What is expected -
A faithful copy of the whole listing is required.
★ ★ ★ ★ ★ ★ ★
/-- Who a transfer works for. -/
def XEntry.who (e : XEntry) (cell part : Nat) : Who :=
  { m := cellModule cell, unit := cellLogical cell, part, asid := e.asid, firm := e.firm }

/-- A chunk has ended: its bit is set, or it has failed; lines with no chunk left are given up, and waiters that it serves
or stops go on (R293, R295). -/
def State.chunkEnded (s : State) (cell : Nat) (e : Fin 32) (i : Nat) (ok : Bool) : State :=
  let bit := BitVec.ofNat 64 (2 ^ i)
  let x := (s.cell cell).xfer[e]
  let x := if ok then { x with doneMap := x.doneMap ||| bit } else { x with failMap := x.failMap ||| bit }
  let s := s.modCell cell fun c => { c with xfer := c.xfer.set e x }
  let ovr (v : Nat) : Bool :=
    (List.range 64).all fun j => !runsMeet (x.dst.toNat + 512 * j) 512 (v * 128) 128 || (x.doneMap ||| x.failMap).getLsbD j
  let s := s.disownLines (.xfer cell e.val) ovr
  let mine (on : WaitOn) : Option Word := match on with
    | .chunks c k m => if c = cell && k = e.val then some m else none
    | .promise c k _ => if c = cell && k = e.val then some (BitVec.allOnes 64) else none
    | _ => none
  let s := s.reissueAll fun on => (mine on).any fun m => x.failMap &&& m != 0
  let seen := decide (x.doneMap = BitVec.allOnes 64) && s.waiters.any fun w => (mine w.on).isSome
  let s := s.serveAll fun on => (mine on).any fun m => x.doneMap &&& m == m
  let s := if seen then s.modCell cell fun c => { c with xfer := c.xfer.set e { x with seen := true } } else s
  s.settleEntry cell e

/-- A number below n. -/
def fin? (n k : Nat) : Option (Fin n) := if h : k < n then some ⟨k, h⟩ else none

/-- The partition a transfer is for: its owner's, or that of the cell where the owner has retired. -/
def State.entryPart (s : State) (cell : Nat) (e : XEntry) : Nat :=
  match e.owner with
  | some i => i.part
  | none => s.cellPart cell

/-- `CHUNK_DONE` (R291, R293): a chunk is moved in one step, once its lines are clear for it; its bit waits for the
acknowledgements of its posted writes. -/
def execChunkDone (cell entry chunk : Nat) (s : State) : Host.Outcome State Fault Refusal :=
  .next <|
    match fin? 32 entry with
    | none => s
    | some e =>
      let x := (s.cell cell).xfer[e]
      let g := geoFor x.len x.str x.shape
      if !x.busy || 64 ≤ chunk || (x.doneMap ||| x.failMap).getLsbD chunk then s
      else
        let w := x.who cell (s.entryPart cell x)
        let ps := g.pieces chunk
        let acked (s : State) : Bool := (s.postedLines w cell .fill (x.writes g ps)).all (s.cell cell).quiet
        if x.posted.getLsbD chunk then (if acked s then s.chunkEnded cell e chunk true else s)
        else
          match s.engReady (.xfer cell entry) w cell (x.reads ps) .fill (x.writes g ps) with
          | (false, s) => s
          | (true, s) =>
            let (ok, s) := s.movePieces w cell x g ps
            if ok && !acked s then
              s.modCell cell fun c =>
                { c with xfer := c.xfer.set e { c.xfer[e] with posted := c.xfer[e].posted ||| BitVec.ofNat 64 (2 ^ chunk) } }
            else s.chunkEnded cell e chunk ok

/-! ### Observation (R295) -/

/-- The entry a result word names; none where the transfer has finished and was observed. -/
def observed (w : Word) : M (Option (Nat × Fin 32 × XEntry)) := do
  let x ← getSeg
  let cell := globalCell x.id.m (fld w 8 11)
  if Config.cellsPerModule ≤ fld w 8 11 || ((← getSt).owner cell).map Fin.val != some x.id.part then formatTrap 9
  match fin? 32 (fld w 0 5) with
  | none => return none
  | some e =>
    let t := ((← getSt).cell cell).xfer[e]
    return if t.busy && t.gen = fld w 5 3 then some (cell, e, t) else none

/-- The lowest bit of a map. -/
def lowestBit (w : Word) : Nat := ((List.range 64).find? fun i => w.getLsbD i).getD 0

/-- Takes the machine check of the lowest failed chunk that a mask selects (R295). -/
def failedChunk (t : XEntry) (m : Word) : M Unit := do
  let f := t.failMap &&& m
  if f != 0 then
    let i := lowestBit f
    trapAt 0x21 (0x100 + i) (t.dst + BitVec.ofNat 64 (512 * i))

/-- An observation that returns with every chunk it selects done: an acquire, and the entry is observed where every chunk
of the transfer is done (R294, R295). -/
def observe (cell : Nat) (e : Fin 32) (t : XEntry) : M Unit := do
  acquireAt .mod
  if t.doneMap = BitVec.allOnes 64 then
    liftM' fun s => (s.modCell cell fun c => { c with xfer := c.xfer.set e { c.xfer[e] with seen := true } }).settleEntry cell e

/-- `XFWAIT` (R295). -/
def execXfwait (h : Hdr) (gid gmask : Reg) (s : State) : Host.Outcome State Fault Refusal :=
  issue h (.xfwait h gid gmask) (do
    let w ← rg gid
    let m ← rg gmask
    match ← observed w with
    | none => acquireAt .mod
    | some (cell, e, t) =>
      failedChunk t m
      if t.doneMap &&& m = m then observe cell e t
      else throw (.park { seg := (← getSeg).id, on := .chunks cell e.val m })) s

/-- `XFSLEEP` (R295): the promise-missed trap's `epc` is the next instruction. -/
def execXfsleep (h : Hdr) (gid : Reg) (s : State) : Host.Outcome State Fault Refusal :=
  issue h (.xfsleep h gid) (do
    let w ← rg gid
    match ← observed w with
    | none => acquireAt .mod
    | some (cell, e, t) =>
      failedChunk t (BitVec.allOnes 64)
      let x ← getSeg
      if t.doneMap = BitVec.allOnes 64 then observe cell e t
      else if t.promise.toNat ≤ (← getSt).cyc x.id.m then throw (.trap 0x08 (fld w 0 8) w true)
      else throw (.park { seg := x.id, on := .promise cell e.val t.promise })) s

/-- `XFTEST` (R295). -/
def execXftest (h : Hdr) (gd gid gmask : Reg) (s : State) : Host.Outcome State Fault Refusal :=
  issue h (.xftest h gd gid gmask) (do
    let w ← rg gid
    let m ← rg gmask
    match ← observed w with
    | none =>
      acquireAt .mod
      wg gd m
    | some (cell, e, t) =>
      failedChunk t m
      if t.doneMap &&& m = m then observe cell e t
      wg gd (t.doneMap &&& m)) s

/-- `PROMISE_EXPIRY` (R295): an `XFSLEEP` whose promised count has come issues again. -/
def execPromiseExpiry (i : SegId) (s : State) : Host.Outcome State Fault Refusal :=
  .next <|
    match s.waiters.find? fun w => w.seg == i with
    | some w =>
      match w.on with
      | .promise _ _ c => if c.toNat ≤ s.cyc i.m then s.reissue i else s
      | _ => s
    | none => s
★ ★ ★ ★ ★ ★ ★
Task solution -
/-- Who a transfer works for. -/
def XEntry.who (e : XEntry) (cell part : Nat) : Who :=
  { m := cellModule cell, unit := cellLogical cell, part, asid := e.asid, firm := e.firm }

/-- A chunk has ended: its bit is set, or it has failed; lines with no chunk left are given up, and waiters that it serves
or stops go on (R293, R295). -/
def State.chunkEnded (s : State) (cell : Nat) (e : Fin 32) (i : Nat) (ok : Bool) : State :=
  let bit := BitVec.ofNat 64 (2 ^ i)
  let x := (s.cell cell).xfer[e]
  let x := if ok then { x with doneMap := x.doneMap ||| bit } else { x with failMap := x.failMap ||| bit }
  let s := s.modCell cell fun c => { c with xfer := c.xfer.set e x }
  let ovr (v : Nat) : Bool :=
    (List.range 64).all fun j => !runsMeet (x.dst.toNat + 512 * j) 512 (v * 128) 128 || (x.doneMap ||| x.failMap).getLsbD j
  let s := s.disownLines (.xfer cell e.val) ovr
  let mine (on : WaitOn) : Option Word := match on with
    | .chunks c k m => if c = cell && k = e.val then some m else none
    | .promise c k _ => if c = cell && k = e.val then some (BitVec.allOnes 64) else none
    | _ => none
  let s := s.reissueAll fun on => (mine on).any fun m => x.failMap &&& m != 0
  let seen := decide (x.doneMap = BitVec.allOnes 64) && s.waiters.any fun w => (mine w.on).isSome
  let s := s.serveAll fun on => (mine on).any fun m => x.doneMap &&& m == m
  let s := if seen then s.modCell cell fun c => { c with xfer := c.xfer.set e { x with seen := true } } else s
  s.settleEntry cell e

/-- A number below n. -/
def fin? (n k : Nat) : Option (Fin n) := if h : k < n then some ⟨k, h⟩ else none

/-- The partition a transfer is for: its owner's, or that of the cell where the owner has retired. -/
def State.entryPart (s : State) (cell : Nat) (e : XEntry) : Nat :=
  match e.owner with
  | some i => i.part
  | none => s.cellPart cell

/-- `CHUNK_DONE` (R291, R293): a chunk is moved in one step, once its lines are clear for it; its bit waits for the
acknowledgements of its posted writes. -/
def execChunkDone (cell entry chunk : Nat) (s : State) : Host.Outcome State Fault Refusal :=
  .next <|
    match fin? 32 entry with
    | none => s
    | some e =>
      let x := (s.cell cell).xfer[e]
      let g := geoFor x.len x.str x.shape
      if !x.busy || 64 ≤ chunk || (x.doneMap ||| x.failMap).getLsbD chunk then s
      else
        let w := x.who cell (s.entryPart cell x)
        let ps := g.pieces chunk
        let acked (s : State) : Bool := (s.postedLines w cell .fill (x.writes g ps)).all (s.cell cell).quiet
        if x.posted.getLsbD chunk then (if acked s then s.chunkEnded cell e chunk true else s)
        else
          match s.engReady (.xfer cell entry) w cell (x.reads ps) .fill (x.writes g ps) with
          | (false, s) => s
          | (true, s) =>
            let (ok, s) := s.movePieces w cell x g ps
            if ok && !acked s then
              s.modCell cell fun c =>
                { c with xfer := c.xfer.set e { c.xfer[e] with posted := c.xfer[e].posted ||| BitVec.ofNat 64 (2 ^ chunk) } }
            else s.chunkEnded cell e chunk ok

/-! ### Observation (R295) -/

/-- The entry a result word names; none where the transfer has finished and was observed. -/
def observed (w : Word) : M (Option (Nat × Fin 32 × XEntry)) := do
  let x ← getSeg
  let cell := globalCell x.id.m (fld w 8 11)
  if Config.cellsPerModule ≤ fld w 8 11 || ((← getSt).owner cell).map Fin.val != some x.id.part then formatTrap 9
  match fin? 32 (fld w 0 5) with
  | none => return none
  | some e =>
    let t := ((← getSt).cell cell).xfer[e]
    return if t.busy && t.gen = fld w 5 3 then some (cell, e, t) else none

/-- The lowest bit of a map. -/
def lowestBit (w : Word) : Nat := ((List.range 64).find? fun i => w.getLsbD i).getD 0

/-- Takes the machine check of the lowest failed chunk that a mask selects (R295). -/
def failedChunk (t : XEntry) (m : Word) : M Unit := do
  let f := t.failMap &&& m
  if f != 0 then
    let i := lowestBit f
    trapAt 0x21 (0x100 + i) (t.dst + BitVec.ofNat 64 (512 * i))

/-- An observation that returns with every chunk it selects done: an acquire, and the entry is observed where every chunk
of the transfer is done (R294, R295). -/
def observe (cell : Nat) (e : Fin 32) (t : XEntry) : M Unit := do
  acquireAt .mod
  if t.doneMap = BitVec.allOnes 64 then
    liftM' fun s => (s.modCell cell fun c => { c with xfer := c.xfer.set e { c.xfer[e] with seen := true } }).settleEntry cell e

/-- `XFWAIT` (R295). -/
def execXfwait (h : Hdr) (gid gmask : Reg) (s : State) : Host.Outcome State Fault Refusal :=
  issue h (.xfwait h gid gmask) (do
    let w ← rg gid
    let m ← rg gmask
    match ← observed w with
    | none => acquireAt .mod
    | some (cell, e, t) =>
      failedChunk t m
      if t.doneMap &&& m = m then observe cell e t
      else throw (.park { seg := (← getSeg).id, on := .chunks cell e.val m })) s

/-- `XFSLEEP` (R295): the promise-missed trap's `epc` is the next instruction. -/
def execXfsleep (h : Hdr) (gid : Reg) (s : State) : Host.Outcome State Fault Refusal :=
  issue h (.xfsleep h gid) (do
    let w ← rg gid
    match ← observed w with
    | none => acquireAt .mod
    | some (cell, e, t) =>
      failedChunk t (BitVec.allOnes 64)
      let x ← getSeg
      if t.doneMap = BitVec.allOnes 64 then observe cell e t
      else if t.promise.toNat ≤ (← getSt).cyc x.id.m then throw (.trap 0x08 (fld w 0 8) w true)
      else throw (.park { seg := x.id, on := .promise cell e.val t.promise })) s

/-- `XFTEST` (R295). -/
def execXftest (h : Hdr) (gd gid gmask : Reg) (s : State) : Host.Outcome State Fault Refusal :=
  issue h (.xftest h gd gid gmask) (do
    let w ← rg gid
    let m ← rg gmask
    match ← observed w with
    | none =>
      acquireAt .mod
      wg gd m
    | some (cell, e, t) =>
      failedChunk t m
      if t.doneMap &&& m = m then observe cell e t
      wg gd (t.doneMap &&& m)) s

/-- `PROMISE_EXPIRY` (R295): an `XFSLEEP` whose promised count has come issues again. -/
def execPromiseExpiry (i : SegId) (s : State) : Host.Outcome State Fault Refusal :=
  .next <|
    match s.waiters.find? fun w => w.seg == i with
    | some w =>
      match w.on with
      | .promise _ _ c => if c.toNat ≤ s.cyc i.m then s.reissue i else s
      | _ => s
    | none => s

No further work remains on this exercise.